Using pixel quality parameters for Sentinel 2
Finding datasets
    s2_l2a
Applying pixel quality/cloud mask
Returning 199 time steps as a dask array


## Merge data

**Median of water indices for flood dates minus medians for 2009 - 2019**

In [77]:
water_floods_median_minus_median = \
    s2_water_floods_median_minus_median.compute()

**Water for flood dates**

In [78]:
water_floods = s2_water_floods.compute()

## Mask out the ocean and lakes and obtain the flood hazard map as an xarray

In [79]:
s2_land_mask = s2_water_floods.NDWI.mean('time') < 0.05

In [80]:
from utils.deafrica_utils.deafrica_spatialtools import xr_rasterize

flood_hazard_enc = {0:'No Risk', 1:'Low Risk', 2:'Medium Risk', 3:'High Risk'}
flood_hazard_masks = \
{0: xr_rasterize(dakar_flood_hazard[dakar_flood_hazard['RISKCODE_H']==0], 
                 water_floods).astype(np.bool).where(s2_land_mask, False),
 1: xr_rasterize(dakar_flood_hazard[dakar_flood_hazard['RISKCODE_H']==1], 
                 water_floods).astype(np.bool).where(s2_land_mask, False),
 2: xr_rasterize(dakar_flood_hazard[dakar_flood_hazard['RISKCODE_H']==2], 
                 water_floods).astype(np.bool).where(s2_land_mask, False),
 3: xr_rasterize(dakar_flood_hazard[dakar_flood_hazard['RISKCODE_H']==3], 
                 water_floods).astype(np.bool).where(s2_land_mask, False)}

Rasterizing to match xarray.DataArray dimensions (2712, 3646)
Rasterizing to match xarray.DataArray dimensions (2712, 3646)
Rasterizing to match xarray.DataArray dimensions (2712, 3646)
Rasterizing to match xarray.DataArray dimensions (2712, 3646)


In [81]:
flood_hazard_map = None
for val, mask in flood_hazard_masks.items():
    if flood_hazard_map is None:
        flood_hazard_map = xr.full_like(mask, val)
    else:
        flood_hazard_map = flood_hazard_map.where(~mask, val)
flood_hazard_map = flood_hazard_map.where(s2_land_mask)

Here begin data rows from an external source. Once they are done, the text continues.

-- ==== Sys2Proof/Machine/Flags.lean ====
section
/-! DEFINITION. The STATUS word (10_state.md R33). The engine has no condition codes: every status bit is a field of it
(10_state.md R38). -/

namespace Sys2Proof.Machine

/-- STATUS.PHASE (10_state.md R23, R33). -/
def phaseCode : Phase → BitVec 2
  | .idle => 0b00#2
  | .absorb => 0b01#2
  | .done => 0b10#2

/-- STATUS.VAR (10_state.md R22, R33). -/
def variantCode : Variant → BitVec 1
  | .sha256 => 0#1
  | .sha224 => 1#1

/-- STATUS.ECODE (60_exceptions.md R201). -/
def errorNumber : ErrorCode → BitVec 4
  | .none => 0#4
  | .illegal => 1#4
  | .state => 2#4
  | .range => 3#4
  | .len => 4#4

/-- STATUS.BUSY: a command is executing, that is, accepted and not yet answered (10_state.md R33, 20_memory.md R52). -/
def busy (s : State) : Bool := s.port.flight.isSome

/-- STATUS, composed as 10_state.md R33 says, with BUSY in bit 14. -/
def statusWord (s : State) : Word :=
  (phaseCode s.phase).zeroExtend 32
    ||| (variantCode s.var).zeroExtend 32 <<< 2
    ||| (BitVec.ofBool s.err).zeroExtend 32 <<< 3
    ||| (errorNumber s.ecode).zeroExtend 32 <<< 4
    ||| BitVec.ofNat 32 s.bufLen.val <<< 8
    ||| (BitVec.ofBool (busy s)).zeroExtend 32 <<< 14

end Sys2Proof.Machine
end

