-- ==== Sys2Proof/Machine/Port.lean ====
section
/-! DEFINITION. The command port: a command's step from its words, and the valid/ready handshake edge by edge (20_memory.md
R50 to R53; 70_reset_and_hazards.md R230, R231, R235; 43_commands.md R160). -/

namespace Sys2Proof.Machine

/-- The step of an accepted command: decode, then run it or record ILLEGAL (43_commands.md R160, 30_encoding.md R91). -/
def runCommand (cmd data : Word) (s : State) : Result :=
  match decode cmd data with
  | .ok i => exec i s
  | .error _ => .next (raiseError .illegal s)

/-- The port in the cycle that answers a command: rsp_valid = 1, ready for the next (20_memory.md R51, R52; logs 9, 19). -/
def answeredPort (p : Port) : Port := { p with ready := true, rspValid := true, flight := none }

/-- Run a command and answer it: its whole effect is there with the response (20_memory.md R52, R60). -/
def respond (cmd data : Word) (s : State) : Result :=
  andThen (runCommand cmd data s) fun t => .next { t with port := answeredPort t.port }

/-- Wait for the response of the command in flight, if there is one (20_memory.md R51, R65). -/
def drain (s : State) : Result :=
  match s.port.flight with
  | none => .next s
  | some f => respond f.cmd f.data s

/-- What the host presents at an edge (20_memory.md R50). -/
def offerOf (p : Pins) : Option Transaction :=
  if p.cmdValid then some { cmd := p.cmd, data := p.data } else none

/-- The host no longer presents the command it must hold (70_reset_and_hazards.md R235). -/
def breaksHold (held presented : Option Transaction) : Bool :=
  match held with
  | none => false
  | some x => presented ≠ some x

/-- Why an edge has no meaning: the host breaks its hold, or drives cmd_valid while the wrapper does (70_reset_and_hazards.md R235,
R236). The hold rule has no exception for reset (log 10); a CMD write drives the port until it is accepted (20_memory.md R65; log
20). -/
def edgeRefusal (p : Pins) (s : State) : Option Refusal :=
  if breaksHold s.port.offer (offerOf p) then some .handshakeHold
  else if p.cmdValid && s.port.write.isSome then some .twoMasters
  else none

/-- What is presented at an edge: the command of the CMD write that waits on the bus, or what the host presents (20_memory.md R51,
R65). -/
def presented (p : Pins) (s : State) : Option Transaction :=
  match s.port.write with
  | some x => some x
  | none => offerOf p

/-- Which latency parameter a command word takes (00_scope.md R8; log 8). -/
def latencyClass (cmd data : Word) : LatencyClass :=
  match decode cmd data with
  | .ok .nop => .nop
  | .ok (.init _) => .init
  | .ok (.update _ _) => .update
  | .ok .finish => .finish
  | .ok (.read _) => .read
  | .error _ => .illegal

/-- Accept a command: its words are sampled, cmd_ready falls, BUSY rises, nothing else changes yet (20_memory.md R51, R52).
It is answered LAT edges later (log 9). The latency is that of the class and of the acceptances so far, whatever the data and
whichever the engine (logs 8, 16: DESIGN CHOICE, unsafe). -/
def acceptCommand (cmd data : Word) (s : State) : State :=
  { s with
    port :=
      { ready := false
        rspValid := false
        flight := some { cmd := cmd, data := data, wait := Config.latency (latencyClass cmd data) s.draws - 1 }
        offer := none
        write := none }
    draws := s.draws + 1 }

/-- rst at an edge: the state after reset, whatever was in flight (70_reset_and_hazards.md R230, R231). The host's events and
the drawn latencies are not the engine's (log 3). A command presented at the edge is not accepted, so the host must still hold
it (R231, R235; log 10), and a CMD write still waits on the bus (20_memory.md R65; log 14). -/
def resetEngine (p : Pins) (s : State) : State :=
  { State.reset with
    port := { State.reset.port with offer := offerOf p, write := s.port.write }
    inputs := s.inputs
    draws := s.draws }

/-- An edge with rst = 0 while a command is in flight: the last one answers it, the ones before count (20_memory.md R52).
`offer` is what the host presents meanwhile. -/
def flightEdge (f : Flight) (offer : Option Transaction) (s : State) : Result :=
  match f.wait with
  | 0 => respond f.cmd f.data { s with port := { s.port with offer := offer } }
  | k + 1 =>
    .next
      { s with port := { s.port with ready := false, rspValid := false, flight := some { f with wait := k }, offer := offer } }

/-- An edge with rst = 0 and no command in flight: a command presented while cmd_ready = 1 is accepted; otherwise the port
becomes ready (20_memory.md R51, 70_reset_and_hazards.md R230). -/
def idleEdge (p : Pins) (s : State) : State :=
  match presented p s, s.port.ready with
  | some x, true => acceptCommand x.cmd x.data s
  | _, _ => { s with port := { s.port with ready := true, rspValid := false, flight := none, offer := offerOf p } }

/-- One rising edge of clk (20_memory.md R50 to R52; 70_reset_and_hazards.md R230, R231, R235, R236). -/
def clockEdge (p : Pins) (s : State) : Result :=
  match edgeRefusal p s with
  | some r => .refused r
  | none =>
    if p.rst then .next (resetEngine p s)
    else
      match s.port.flight with
      | some f => flightEdge f (offerOf p) s
      | none => .next (idleEdge p s)

/-- Wait until the CMD write on the bus is accepted, if there is one: the command in flight is answered, and the write's is then
in flight (20_memory.md R51, R65; the edges with rst = 0 that this takes: log 14). -/
def settle (s : State) : Result :=
  match s.port.write with
  | none => .next s
  | some x => andThen (drain s) fun t => .next (acceptCommand x.cmd x.data t)

/-- A whole transaction: the host presents the command, it is accepted once those before it, a CMD write on the bus too, are
answered, and it is answered (20_memory.md R51 to R53, R65; logs 11, 14). -/
def transact (cmd data : Word) (s : State) : Result :=
  if breaksHold s.port.offer (some { cmd := cmd, data := data }) then .refused .handshakeHold
  else
    andThen (settle { s with port := { s.port with offer := none } }) fun t =>
      andThen (drain t) (respond cmd data)

end Sys2Proof.Machine
end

## Show medians of flood dates water indices minus medians for 2009-2019

In [82]:
import matplotlib as mpl
mpl.rcParams['figure.dpi'] = 400

In [90]:
def create_flood_date_figs_agg(dataset, base_file_name, agg='mean'):
    assert agg in ['mean', 'median'], "The variable agg must be one of ['mean', 'median']"
    
    nrows = 2
    ncols = 1 + int(np.floor(len(dataset.data_vars)/nrows))
    
    fig, ax = plt.subplots(nrows, ncols, figsize=(7*ncols, 5*nrows))
    
    current_ax = ax[0,0]
    flood_hazard_map.plot.imshow(ax=current_ax)
    current_ax.set_title(f'Given Flood Hazard Map')
    for data_var_ind, data_var in enumerate(dataset.data_vars):
        vmin = 0
        vmax = dataset[data_var].quantile(0.95).values
        current_ax = ax[int((data_var_ind+1)/ncols), ((data_var_ind+1)%ncols)]
        dataset[data_var].where(s2_land_mask).plot.imshow(ax=current_ax, cmap='Blues', vmin=vmin, vmax=vmax)
        current_ax.set_title(f'{agg.capitalize()} of flood dates {data_var} - minus median')
    plt.tight_layout()
    if not os.path.exists('images'):
        os.mkdir('images')
    plt.savefig(f'images/{base_file_name}.png')
    plt.clf()
    return None

In [91]:
create_flood_date_figs_agg(water_floods_median_minus_median, 
                               f'haz_map_water_median_minus_median_fig', 
                               agg='median')

<Figure size 8400x4000 with 0 Axes>